== Exercise details ==
Repeat exactly the lines from the first line of the records through the line containing "r => some r.op", and nothing more.

== Exercise data ==
/-- A remote access performed by slot 31 of its target (R245, R246): RLD's word, or RST's status. A shrink since its issue may have
taken its bytes away (R329). -/
def remoteStep (r : RemoteReq) : Act Fin := do
  let g := Granule.scr r.die r.spur r.off
  let p ← gets fun s => s.spur (r.die, r.spur)
  trapIf (decide (p.size .scr < r.off + r.size)) cPOOLREF (poolTval .scr r.off)
  if r.fe then
    let x ← feStep (remoteOp r) g r.data r.tval
    wrS r.d (if r.load then x else wordN (x.toNat % 2 * 2 ^ 32))
  else if r.load then wrS r.d (wordN (leNat (← poolRead (r.die, r.spur) .scr r.off r.size)))
  else
    poolWrite (r.die, r.spur) .scr r.off (leBytes r.size r.data.toNat)
    wrS r.d 0
  pure .adv

/-- The operation code of an agent's full-empty wait, if it is one. -/
def waitOp (a : Agent) : Option Nat :=
  match a.wait with
  | .granule r => some r.op
  | .remote r => if r.fe then some (remoteOp r) else none
  | _ => none

/-- A waiter's step performed. -/
def serveWaiter (s : State) (who : AgentId) : State :=
  match (s.agent who).wait with
  | .granule r => finishWait who (feFinish r) s
  | .remote r => finishWait who (remoteStep r) s
  | _ => s

/-- The earliest waiter of a granule that can proceed (R231). -/
def nextWaiter (s : State) (g : Granule) : Option AgentId :=
  if granReady s g then
    (s.feWait.find? fun (x, who) =>
      x == g && (match waitOp (s.agent who) with
        | some op => feProceeds op (granFull s g)
        | none => false)).map (·.2)
  else none

/-- Serves the waiters of a granule until none can proceed (R231): each service removes one, so the list's length bounds
the rounds. -/
def serveGranule : Nat → Granule → State → State
  | 0, _, s => s
  | n + 1, g, s =>
    match nextWaiter s g with
    | none => s
    | some who =>
      let s := { s with feWait := s.feWait.filter fun x => x.2 ≠ who }
      serveGranule n g (serveWaiter s who)

/-- Serves a granule after a step at it. -/
def wakeGranule (g : Granule) : Act Unit := mods fun s => serveGranule s.feWait.length g s

/-- Serves the granules that an engine no longer keeps from being served: those of a test that have waiters. -/
def serveGranules (f : Granule → Bool) (s : State) : State :=
  ((s.feWait.map (·.1)).eraseDups.filter f).foldl (fun t g => serveGranule t.feWait.length g t) s

/-- The granule a base register and offset name (R229): a scratch granule when the tag of the base is 0xF0. A scratch form checks
POOLREF and ALIGN before PROT on the master (R247), which has no SCR role that an offset could exceed. -/
def granuleOf (x : Word) (i : Int) (op : Nat) (setsState : Bool) : Act (Granule × Word) := do
  let s ← get
  let ea := eaImm x i 8
  if x.toNat / 2 ^ 56 = 0xF0 then
    let off : Int := ((x.toNat % 2 ^ 20 : Nat) : Int) + i * 8
    let size := (s.spur s.mySpurKey).size .scr
    trapIf (decide (x.toNat / 2 ^ 20 % 2 ^ 36 ≠ 0) || (isSlot s.cur && (decide (off < 0) || decide ((size : Int) < off + 8)))) cPOOLREF
      (poolTval .scr (off % 2 ^ 20).toNat)
    trapIf (decide (off % 8 ≠ 0)) cALIGN ea
    trapIf (!isSlot s.cur) cPROT ea
    pure (.scr s.mySpurKey.1 s.mySpurKey.2 off.toNat, ea)
  else
    trapIf (decide (vaOf ea % 8 ≠ 0)) cALIGN ea
    let (e, key) ← transE .granule (vaOf ea)
    trapIf (decide (keySpace key ≠ 0)) cPROT ea
    let writes := op == 1 || op == 2 || op == 3 || (op == 4 && setsState)
    trapIf (writes && pteRoSpawn e && s.myProg.spawning) cPROT (wordN (vaOf ea))
    awaitOwner [key]
    orderAfter (span key 8)
    pure (.mem key, ea)

/-- The executing agent waits in a full-empty operation. -/
def parkFe (r : FeReq) : Act Unit := mods fun s => s.setMe { s.me with wait := .granule r, wmode := s.mode }

/-- A step that does not wait joins the queue of its claimed word (R233). -/
def queueFe (r : FeReq) : Act Fin := do
  let src ← if r.writes then do newSrc (granHomes (← get) r.g) r.g.keys else pure none
  parkFe { r with src := src }
  match r.g with
  | .mem k => mods fun s => { s with claims := tabSet s.claims (k / 8) (tabGet s.claims (k / 8) [] ++ [ClaimEntry.fe s.cur]) }
  | _ => pure ()
  pure .hold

== Written solution ==
/-- A remote access performed by slot 31 of its target (R245, R246): RLD's word, or RST's status. A shrink since its issue may have
taken its bytes away (R329). -/
def remoteStep (r : RemoteReq) : Act Fin := do
  let g := Granule.scr r.die r.spur r.off
  let p ← gets fun s => s.spur (r.die, r.spur)
  trapIf (decide (p.size .scr < r.off + r.size)) cPOOLREF (poolTval .scr r.off)
  if r.fe then
    let x ← feStep (remoteOp r) g r.data r.tval
    wrS r.d (if r.load then x else wordN (x.toNat % 2 * 2 ^ 32))
  else if r.load then wrS r.d (wordN (leNat (← poolRead (r.die, r.spur) .scr r.off r.size)))
  else
    poolWrite (r.die, r.spur) .scr r.off (leBytes r.size r.data.toNat)
    wrS r.d 0
  pure .adv

/-- The operation code of an agent's full-empty wait, if it is one. -/
def waitOp (a : Agent) : Option Nat :=
  match a.wait with
  | .granule r => some r.op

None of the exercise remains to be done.